In this article, we will use the proposed webhook solution from our series to demonstrate how performance monitoring can be set up. We will then go further to show how you can set Key Performance Indicators (KPIs) for your webhook solution that can help in estimating the resources required to meet your performance targets.

Understanding how to monitor the performance of our webhook solution

The ability to determine if the performance of our webhook solution is good or poor first requires that we have a good understanding of the level of performance at which the system should be capable of running.

The webhook solution is made up of various components and its overall performance depends on the performance of each component. When a component fails, the performance of the system will most likely decrease. Being able to detect this performance decrease can help us take steps to resolve the problem and more proactive steps to avoid it in the future.

The performance of each component in the solution, and the system as a whole, depends on a number of factors which are often measured through key performance indicators (KPIs). These KPIs can be direct measurements of a specific component metric or a derived value from a group of metrics. Examples include the number of concurrent webhooks being processed by a consumer, the volume of network traffic to the API gateway, average processing time for webhooks by consumers, etc.

Each component’s capabilities are tied to these metrics and understanding the limitations of each component helps us set thresholds under which the component can operate optimally. For example, a webhook consumer has a limit on how many webhooks it can handle concurrently at any given time based on its resources (memory, I/O, etc.). If this limit is exceeded, the consumer becomes burdened and takes a performance hit (increased latency, increased turnaround time for webhooks, etc.) which can eventually lead to a total shutdown when system resources are used up. Closely monitoring these metrics helps avoid these types of performance reduction and failure scenarios.

When a performance decrease occurs (for example, as a result of an increase in latency for webhooks hitting the API gateway), an administrator should be able to troubleshoot the problem down to the core details. This includes seeing where the bottleneck is, what caused it, what time it started, which component is the actual source of the bottleneck, and how the issue is affecting the overall performance of the system.

What are the requirements for monitoring the performance?

Performance measurement requires observing the system while it’s functioning under a typical production-type load and capturing data for each KPI over a period of time. Running the system under this simulated load in a test environment helps engineers gather appropriate data before deploying the solution to production.

High level metrics

To examine the performance of the webhook solution, it is important to capture the following types of high-level metrics for each component and/or the system as a whole:

The response rate after receiving a webhook.
The number of concurrent webhooks being handled.
The volume of network traffic to a component.
The rate at which a component completes its job (throughput).
The average processing time for each webhook.
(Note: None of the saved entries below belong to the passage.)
/-- What stays with the silicon when a logical quad takes another physical one: its sensors, temperature and operating
points (R389). -/
def takeSilicon (f g : Quad) : Quad :=
  { f with
    temp := g.temp, temps := g.temps, rfail := g.rfail, dfail := g.dfail, pin := g.pin, hard := g.hard, opp := g.opp
    vmv := g.vmv, present := g.present, plan := g.plan, diode := g.diode, ring := g.ring, gate := g.gate }

/-- What stays with a column: its spare and dead tracks, shift errors, and spine (R88, R90). -/
def takeColumn (k g : Core) : Core :=
  { k with spares := g.spares, dead := g.dead, slips := g.slips, spine := g.spine, spineBroken := g.spineBroken }

/-- A physical quad that serves a logical one no longer, under its own key. -/
def State.leaveSilicon (s : State) (q phys : Nat) : State :=
  (List.range 4).foldl (fun s i =>
    let k := takeColumn .reset (s.core (coreOfQuad q i))
    let c := coreOfQuad (spareKey phys) i
    { s with cores := if k = .reset then s.cores.erase c else s.cores.set c k })
    (s.setQuad (spareKey phys) (takeSilicon .reset (s.quad q)))

/-- A logical quad served by a physical one. -/
def State.takePhysical (s : State) (q phys : Nat) : State :=
  let s := (List.range 4).foldl (fun s i =>
    let c := coreOfQuad (spareKey phys) i
    let s := s.setCore (coreOfQuad q i) (takeColumn (s.core (coreOfQuad q i)) (s.core c))
    { s with cores := s.cores.erase c }) (s.setQuad q (takeSilicon (s.quad q) (s.quad (spareKey phys))))
  { s with quads := s.quads.erase (spareKey phys) }

/-- The routes with an endpoint on a quad that has moved take their new paths; where a link-cycle is taken, the route is
detoured (R362). -/
def State.recomputeRoutes (s : State) (q : Nat) : State :=
  s.part.routes.foldl (fun s e =>
    let r := e.2
    if quadOf r.decl.src ≠ q ∧ quadOf r.decl.dst ≠ q then s
    else
      let taken := s.part.routes.any fun o => o.1 != e.1 && !o.2.detoured && s.routesClash r.decl o.2.decl
      s.setRoute e.1 { (s.part.routes.find e.1).getD r with
        latency := s.routeLatency r.decl, detoured := r.detoured || taken }) s

/-- L2P_SWAP_COMPLETE: the new PQ is written and MOVING cleared, and the routes are recomputed before (R362, R364). -/
def execL2pSwapComplete (quad : Nat) (pq : BitVec 5) (s : State) : Outcome :=
  let pc := 32 * s.part.physCluster (clusterOfQuad quad)
  let s := (s.leaveSilicon quad (pc + (s.l2pOf quad).pq.toNat)).takePhysical quad (pc + pq.toNat)
  let s := s.writeL2p quad ⟨pq, false, true⟩
  .next ((s.recomputeRoutes quad).post (.migrationResume quad))

/-- MIGRATION_RESUME: the target issues, and a notice with MIG is raised; the cluster's next move may begin (R389, R386,
R405). -/
def execMigrationResume (quad : Nat) (s : State) : Outcome :=
  .next (match (s.quad quad).move with
    | none => s
    | some m =>
      let s := s.modQuad quad fun f => { f with move := none }
      let s := s.logEvent 0x0A (some (coreOfQuad quad 0)) 0 (BitVec.ofNat 64 (m.old + m.target * 2 ^ 8))
      let s := s.power quad true id
      (s.restart quad).nextMove (clusterOfQuad quad))

/-! ## Power gating (R392) -/

/-- Whether a physical quad, given by the key of a spare, is the target of a move under way (R389, R392). -/
def State.isTarget (s : State) (q : Nat) : Bool :=
  2 ^ 20 ≤ q && s.quads.any fun (e : Nat × Quad) =>
    e.2.move.any fun m => spareKey (32 * s.part.physCluster (clusterOfQuad e.1) + m.target) == q

/-- Whether a quad may be gated (R392). -/
def State.mayGate (s : State) (q : Nat) : Bool :=
  let f := s.quad q
  s.quadEmpty q && !s.isTarget q && f.remote.isEmpty && f.out.isEmpty && (f.owners.toList.all fun o => o.holder.isNone) &&
    (f.subs.toList.all fun u => u.all fun x => !x.active && x.slots.all (· == .free)) && f.move.isNone &&
    (quadCores q).all fun c =>
      let k := s.core c
      k.queue.isEmpty && k.latch.isNone && k.rep.isNone && k.parked.isEmpty && k.dqn == 0 && k.spn == 0

/-- GATE_REQUEST: an idle quad stops accepting new work into the gated logic (R392). -/
def execGateRequest (quad : Nat) (s : State) : Outcome :=
  .next (if (s.quad quad).gate = .on ∧ s.mayGate quad then
      (s.modQuad quad fun f => { f with gate := .requested }).after 1 (.gateCommit quad)
    else s)

/-- GATE_COMMIT: power is removed; a wake up to now abandons the gating (R392). -/
def execGateCommit (quad : Nat) (s : State) : Outcome :=
  .next (if (s.quad quad).gate = .requested then
      s.modQuad quad fun f => { f with gate := if s.mayGate quad then .gated else .on }
    else s)

/-- QUAD_WAKE: the quad is powered, and what woke it is delivered. Leaving gating with issue ready is a start; a quad whose
banks have yet to be filled starts as it leaves its empty state (R381, R392). -/
def execQuadWake (quad : Nat) (s : State) : Outcome :=
  .next (if (s.quad quad).gate = .gated then
      let t := s.modQuad quad fun f => { f with gate := .on }
      if t.hasIssue quad then (t.beginStart quad).refill (quadCores quad) else t.restart quad
    else s)

end Sys2Proof.Machine
end

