/-- Whether the combining node merges two subscriptions: equal in their slots, base, the low 24 bits of ring and completion
words, and the rest of the record (R218). -/
def Sub.sameRequest (p : Partition) (u v : Sub) : Bool :=
  let low (u : Sub) : Nat × Nat :=
    (u.ring.toNat % 2 ^ 24, (resolveSlot p u.core u.shape.cwaddr).1.toNat % 2 ^ 24)
  u.slots.length == v.slots.length && u.base == v.base && low u == low v &&
    u.record.take 16 == v.record.take 16 && u.record.drop 17 == v.record.drop 17

/-- Whether a subscription waits at the combining node. -/
def Sub.waits (u : Sub) : Bool := u.active && u.comb && u.merged.isEmpty

/-- The subscriptions of a cluster. -/
def State.clusterSubs (s : State) (cl : Nat) : List ((Nat × Fin 8) × Sub) :=
  ((List.range 16).map (quadOfCluster cl)).flatMap fun q =>
    (List.finRange 8).filterMap fun id => (s.sub q id).map fun u => ((q, id), u)

/-- SUB_COMBINE: 64 cycles after the first, the node merges the equal requests, and the SUBs complete (R218). -/
def execSubCombine (cluster : Nat) (members : List (Nat × Fin 8)) (s : State) : Outcome :=
  .next (match members with
    | [] => s
    | m :: _ =>
      match s.sub m.1 m.2 with
      | none => s
      | some u =>
        if !u.waits || s.now < u.arrived + 64 then s
        else
          let group := ((s.clusterSubs cluster).filter fun e =>
            e.2.waits && u.sameRequest s.part e.2 && e.2.arrived ≤ u.arrived + 64).map (·.1)
          let s := group.foldl (fun s g => s.modSub g.1 g.2 fun u => { u with merged := group }) s
          let s := group.foldl (fun s g =>
            match s.issuedWith g.1 fun i => i.track == 256 + g.2.val with
            | some (i, _) =>
              (s.modIssued g.1 i.id fun i => { i with late := none }).post (.commandCompletion i.core i.id)
            | none => s) s
          s.post (.loaderTileStart m.1 m.2))

/-- The active members that a loader serves together (R218). -/
def State.group (s : State) (q : Nat) (id : Fin 8) : List ((Nat × Fin 8) × Sub) :=
  match s.sub q id with
  | none => []
  | some u =>
    if u.waits then []
    else
      (if u.merged.isEmpty then [(q, id)] else u.merged).filterMap fun m =>
        (s.sub m.1 m.2).bind fun v => if v.active then some (m, v) else none

/-- The slot of the next tile of a subscription. -/
def Sub.slotOf (u : Sub) (tile : Nat) : Nat := tile % max 1 u.slots.length

/-- LOADER_TILE_START: the next tile begins when its slot is FREE in every ring (R215, R218). -/
def execLoaderTileStart (quad : Nat) (id : Fin 8) (s : State) : Outcome :=
  .next (match s.group quad id with
    | [] => s
    | (m, u) :: r =>
      let t := u.next
      let k := u.slotOf t
      if t < u.tiles ∧ ((m, u) :: r).all fun e => e.2.slots[k]? == some .free then
        (((m, u) :: r).foldl (fun s e => s.modSub e.1.1 e.1.2 fun v =>
          { v with slots := v.slots.set k (.filling t), next := t + 1 }) s).post (.loaderTileComplete m.1 m.2)
      else s)

/-- Subscriptions ended by a fault, recorded in the QERR of every member's strand (R214, R218). -/
def State.endGroup (s : State) (g : List ((Nat × Fin 8) × Sub)) (cause : Nat) : State :=
  g.foldl (fun s e =>
    (s.faultLate e.2.sfp e.2.qerrBits cause).modSub e.1.1 e.1.2 Sub.stop) s

/-- The cause that a run of a loader or storer ends with: an absent page is a translation fault, for it never waits (R337). -/
def Ran.cause : Ran → Nat
  | .fault c _ => c
  | _ => 0x06

/-- The cause with which a list of places that must lie in HBM fails (R214, R215). -/
def State.hbmCause (s : State) (l : List Spot) : Option Nat :=
  l.findSome? fun p =>
    match s.spot .load p with
    | .ok _ .hbm => none
    | .ok _ _ => some 0x0D
    | f => some (addressCause f)

/-- Tile `t` written into a member's ring: the units, and the state or the cause. The first member alone writes the scale
records of a merged subscription (R214, R215, R218). -/
def State.deliver (s : State) (t : Nat) (first : Bool) (e : (Nat × Fin 8) × Sub) : Except Nat State :=
  let u := e.2
  let r := u.shape
  let k := u.slotOf t
  let s := s.asSub e.1.1 u
  let dt := u.typeOf k
  let src := u.base + BitVec.ofNat 64 t * r.aux
  let ss := s.recAddr u.core r.sscale + BitVec.ofNat 64 (t * (recordWidth r.stype * r.blocks))
  let ds := s.recAddr u.core r.dscale + BitVec.ofNat 64 (k * (recordWidth dt * r.blocks))
  let us := (r.units src (u.slotBase k) ss ds r.stype dt).map fun x => if first then x else { x with dstRec := [] }
  match s.hbmCause (us.flatMap (·.src)), s.spotCause .load (unitsRead us), s.spotCause .store (unitsWrite us) with
  | some c, _, _ => .error c
  | _, some c, _ => .error c
  | _, _, some c => .error c
  | _, _, _ =>
    match s.readSpots (unitsRead us) with
    | .error x => .error x.cause
    | .ok (bits, s) =>
      let w := unitWrites r.stype dt r.rtz (splitUnits us bits)
      match s.writeSpots 0 w.1 with
      | .error x => .error x.cause
      | .ok s => .ok (s.addFlags u.sfp w.2)

/-- A tile delivered to every member in turn. -/
def State.deliverAll (s : State) (t : Nat) : Bool → List ((Nat × Fin 8) × Sub) → Except Nat State
  | _, [] => .ok s
  | first, e :: r =>
    match s.deliver t first e with
    | .error c => .error c
    | .ok s => s.deliverAll t false r

/-- The tile number PUT to each member's completion word, the slot READY; false where a word was full (R215). -/
def State.announce (s : State) (t : Nat) : List ((Nat × Fin 8) × Sub) → State × Bool
  | [] => (s, true)
  | e :: r =>
    let u := e.2
    let k := u.slotOf t
    let s := s.asSub e.1.1 u
    match s.quadWord [e.1.1] (s.recAddr u.core u.shape.cwaddr + BitVec.ofNat 64 (64 * k)) false with
    | .error _ => (s, false)
    | .ok key =>
      match s.putWord (.strand u.core u.sfp) key t with
      | (s, false) => (s, false)
      | (s, true) =>
        (s.modSub e.1.1 e.1.2 fun v =>
          { v with slots := v.slots.set k (.ready t), active := decide (t + 1 < v.tiles) }).announce t r

/-- Whether the completion word of a member's slot finds its replay filter full (R289). -/
def State.wordBusy (s : State) (t : Nat) (e : (Nat × Fin 8) × Sub) : Bool :=
  let s := s.asSub e.1.1 e.2
  match s.quadWord [e.1.1] (s.recAddr e.2.core e.2.shape.cwaddr + BitVec.ofNat 64 (64 * e.2.slotOf t)) false with
  | .ok key => s.placeBusy key
  | .error _ => false

/-- LOADER_TILE_COMPLETE: the tile's bits are performed, the flags ORed, the words PUT, and the next tile looked at (R129,
R215); while a word's replay filter is full the tile completes later (R289). -/
def execLoaderTileComplete (quad : Nat) (id : Fin 8) (s : State) : Outcome :=
  .next (match s.group quad id with
    | [] => s
    | (m, u) :: r =>
      let g := ((m, u) :: r).filter fun e => e.2.slots.contains (.filling (u.next - 1))
      let t := u.next - 1
      if g.isEmpty then s
      else if g.any (s.wordBusy t) then s.after 16 (.loaderTileComplete quad id)
      else
        match s.deliverAll t true g with
        | .error c => s.endGroup g c
        | .ok s =>
          match s.announce t g with
          | (s, false) => s.endGroup g 0x0B
          | (s, true) => s.post (.loaderTileStart m.1 m.2))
It is also beneficial to employ monitoring tools that can help administrators identify relationships between metrics being collected. For example:

The correlation between the number of concurrent webhooks and webhook latency (how long it takes to start processing a webhook after it is received).
The correlation between the number of concurrent webhooks and the average response time (how long it takes to complete the processing of a webhook by a consumer).
The correlation between the volume of webhook requests and the number of processing errors, etc.

High-level metrics are great and they give a quick overview of the problem and its effect on the system. However, when it comes to troubleshooting problems, low-level metrics obtained from resource utilization at the component level are key to resolving the problem.

Low-level metrics

Alongside high-level functional information, administrators should be able to have detailed information about the performance of each component in the system. This type of information is mostly available through low-level metrics, such as:

CPU processing time
Number of threads being used
Memory usage
Disc write I/O rates and errors
Network I/O rates and errors
Message queue length

Note that this is just a brief list of the types of metrics we should be looking at capturing. Later in the article, we will focus on metrics for each component in our webhook infrastructure.

Visualization of metrics

An intuitive visualization dashboard is also a very important requirement for effectively monitoring the performance of our webhook solution. This visualization helps administrators make sense of the data and relate data.

All visualizations should also allow an administrator to select a time period for their query. The displayed data can either give a snapshot of the current state of the system’s performance or a historical view.

Operators should also be able to configure alerts based on performance measures for any metric (direct or derived) during a specified time interval.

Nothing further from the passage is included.